Verb נשא (nasa') describes an upward motion, generally of something that is being pulled up and out so as to remove it. This verb occurs very often and can usually be translated with (1) to lift or lift up, (2) to bear or carry, and (3) to take or take away. An identical verb (or rather the same one used in a specialized way) means to loan on interest. The practice of loaning on interest causes the principal sum to slowly but surely evaporate and was prohibited under Mosaic law. A third identical verb (or again the same one) means to deceive or beguile.

Noun משאת (mas'et) reflects all nuances of the parent verb: uprising (of smoke), uplifting (of hands), utterance (of an oracle), a burden or that what's carried. Noun נשיא (nasi') describes a lifted-up one, i.e. (1) a captain or chief, or (2) a mist or vapor. Note this keenly observed connection between paying interest and being formally governed.

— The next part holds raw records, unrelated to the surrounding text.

/-- FENCE_COMPLETION: every write accepted before the fence has taken effect. -/
def execFenceCompletion (t : Nat) (f : Fin 16) (s : State) : Res :=
  runOn islStore (s.at_ t) (fun s => match fenceOf s f with
    | some x => match x.accepted with
      | some a =>
        let coming := (List.finRange 6).any (fun l => (s.lanes.coming.get l).any (fun w => decide (w.2.2.2 ≤ a)))
        let commits := s.txs.any (fun t => t.coord.isNone && decide (t.point = 0) && (decide (t.st = 2) || (decide (t.st = 3) && !t.applied)) &&
          bitOf t.doms f.val && decide (t.stamp ≤ x.stamp))
        let cycle := s.naz.rx.isSome && decide (s.naz.rxAt ≤ a)
        if coming || commits || cycle then s
        else
          let s := s.each (waitingOn s f a) (fun t s => s.applyTx t s.tbNs)
          let s := (s.inc (TX_FENCE_COUNT f)).set (TX_FENCE_DONE f) s.tbNs
          (({ s with fences := s.fences.erase x }).releaseHeld).rejudge
      | none => s
    | none => s)

/-! ### Snapshots and commands of the master (R407, R408, R411) -/

/-- The value of one object at a snapshot, as U64. -/
def snapValue (s : State) (k : Nat) : Bytes :=
  match Catalog.find k with
  | some r => if k = 0 ∨ r.acc = .wo then zeros 8 else if r.ty.long then padTo 8 (s.content 0xFFFF k).1 else le 8 (s.plainScalar k).1
  | none => zeros 8

/-- SNAPSHOT_LATCH: at Ts the device takes every value in force. -/
def execSnapshotLatch (t : Nat) (s : State) : Res :=
  runOn islStore (s.at_ t) (fun s => match s.naz.snap with
    | some (Ts, l) =>
      if Ts ≤ s.tbNs then
        let s := (s.setBlob NZ_SNAP_VAL (l.map (snapValue s)).flatten).modNaz (fun n => { n with snap := none })
        ((s.set NZ_SNAP_STATE 2).set NZ_SNAP_T Ts).addCount NZ_SNAP_VER 2
      else s
    | none => s)

/-- SNAPSHOT_VOID_COMMAND. -/
def execSnapshotVoidCommand (t : Nat) (p : Fin 2) (bs : Bytes) (s : State) : Res :=
  runOn (islNaz p) (s.at_ t) (fun s => s.receiveCommand p 3 bs (fun _ s => s.snapVoid))

/-- CASCADE_RESET_COMMAND: the device resets once it has forwarded the command. -/
def execCascadeResetCommand (t : Nat) (p : Fin 2) (bs : Bytes) (s : State) : Res :=
  runOn (islNaz p) (s.at_ t) (fun s => s.receiveCommand p 1 bs (fun _ s => s.deviceReset.leaveReset))

/-- A participant device is lost: before the decision the transaction aborts, after it the part is lost (R379). -/
def State.losePart (s : State) (d : Nat) (t : Tx) : State :=
  if !t.live || t.coord.isSome || !(t.parts.any (fun q => decide (q.1 = d))) then s
  else if !t.decided then s.abortTx t.id 0x0A (d * 16777216)
  else if t.dones.any (fun x => decide (x.1 = d)) then s
  else (s.jTx 0xA 0x10 t 0 (d * 16777216)).takeDone t.id d 0xFF

/-- The link of a port of device d is reported down, by d or by the neighbour at its other end (R411). -/
def linkCut (s : State) (d port : Nat) : Bool :=
  let order := orderOf s
  match posOnRing s d with
  | some i =>
    let other := order.getD (if port = 0 then (i + order.length - 1) % order.length else (i + 1) % order.length) 0
    s.naz.downs.contains (d, port) || s.naz.downs.contains (other, 1 - port)
  | none => s.naz.downs.contains (d, port)

/-- DEVICE_LOST: the master declares device d lost at a cycle start (R411); it counts as faulted (R159). -/
def execDeviceLost (t : Nat) (d : Nat) (s : State) : Res :=
  runPowered (islNaz 1) (s.at_ t) (fun s =>
    let silent := decide (3 ≤ (AL.find s.naz.missing d).getD 0)
    let cut := linkCut s d 0 && linkCut s d 1
    if s.nat NZ_ROLE = 1 ∧ d ≠ s.nat DV_ADDRESS ∧ bitOf (presentMap s) d ∧ (silent ∨ cut) then
      let s := s.setMaps (presentMap s - 2 ^ d) (lostMap s ||| 2 ^ d) (orderOf s)
      let s := s.modNaz (fun n => { n with members := n.members.filter (fun (m : Member) => decide (m.addr ≠ d)),
                                           missing := AL.erase n.missing d,
                                           lostSerials := match n.members.find? (fun (m : Member) => decide (m.addr = d)) with
                                             | some m => AL.insert n.lostSerials d m.serial
                                             | none => n.lostSerials })
      let s := s.each allAxes (fun a s => s.modAx a (fun c => { c with devs := c.devs.map (fun x => if x.d = d then { x with fault := true } else x) }))
      let s := (s.recount).jRing 6 0x03 d 0 0xFFFF
      s.each s.txs (fun t s => s.losePart d t)
    else s)

end Sys2Proof.Machine
end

Noun משאה (massa'a), describes clouds. It's spelled the same as the noun משאה (mashsha'a), a loan. (It's also spelled the same as משאה, mesho'a, ruin or desolation, from the whole other verb שוא, shw'). Noun משא (mashsha) means a lending on interest. Noun משאון (mashsha'on) means guile. Plural noun משואות (mashshu'ot) means deceptions.

Noun משא (massa') means (1) a load or burden, or (2) utterance or oracle. Noun שיא (si') means loftiness or pride. Noun שאת (se'et) means dignity, swelling or outburst, a rising-up. This noun is spelled the same as שאת (she't), ruin or devastation, from the verb שאה (sha'a), to be noisy or ruinous.


The verb נשה (nasha) is a specialized form of the previous. It either means to lend on interest or to forget, or rather to have a memory slowly evaporate away. Noun נשיה (neshiya) means forgetfulness or oblivion. Noun נשי (neshi) means debt. Noun משה (mashshe) means loan, and is spelled identical to the following.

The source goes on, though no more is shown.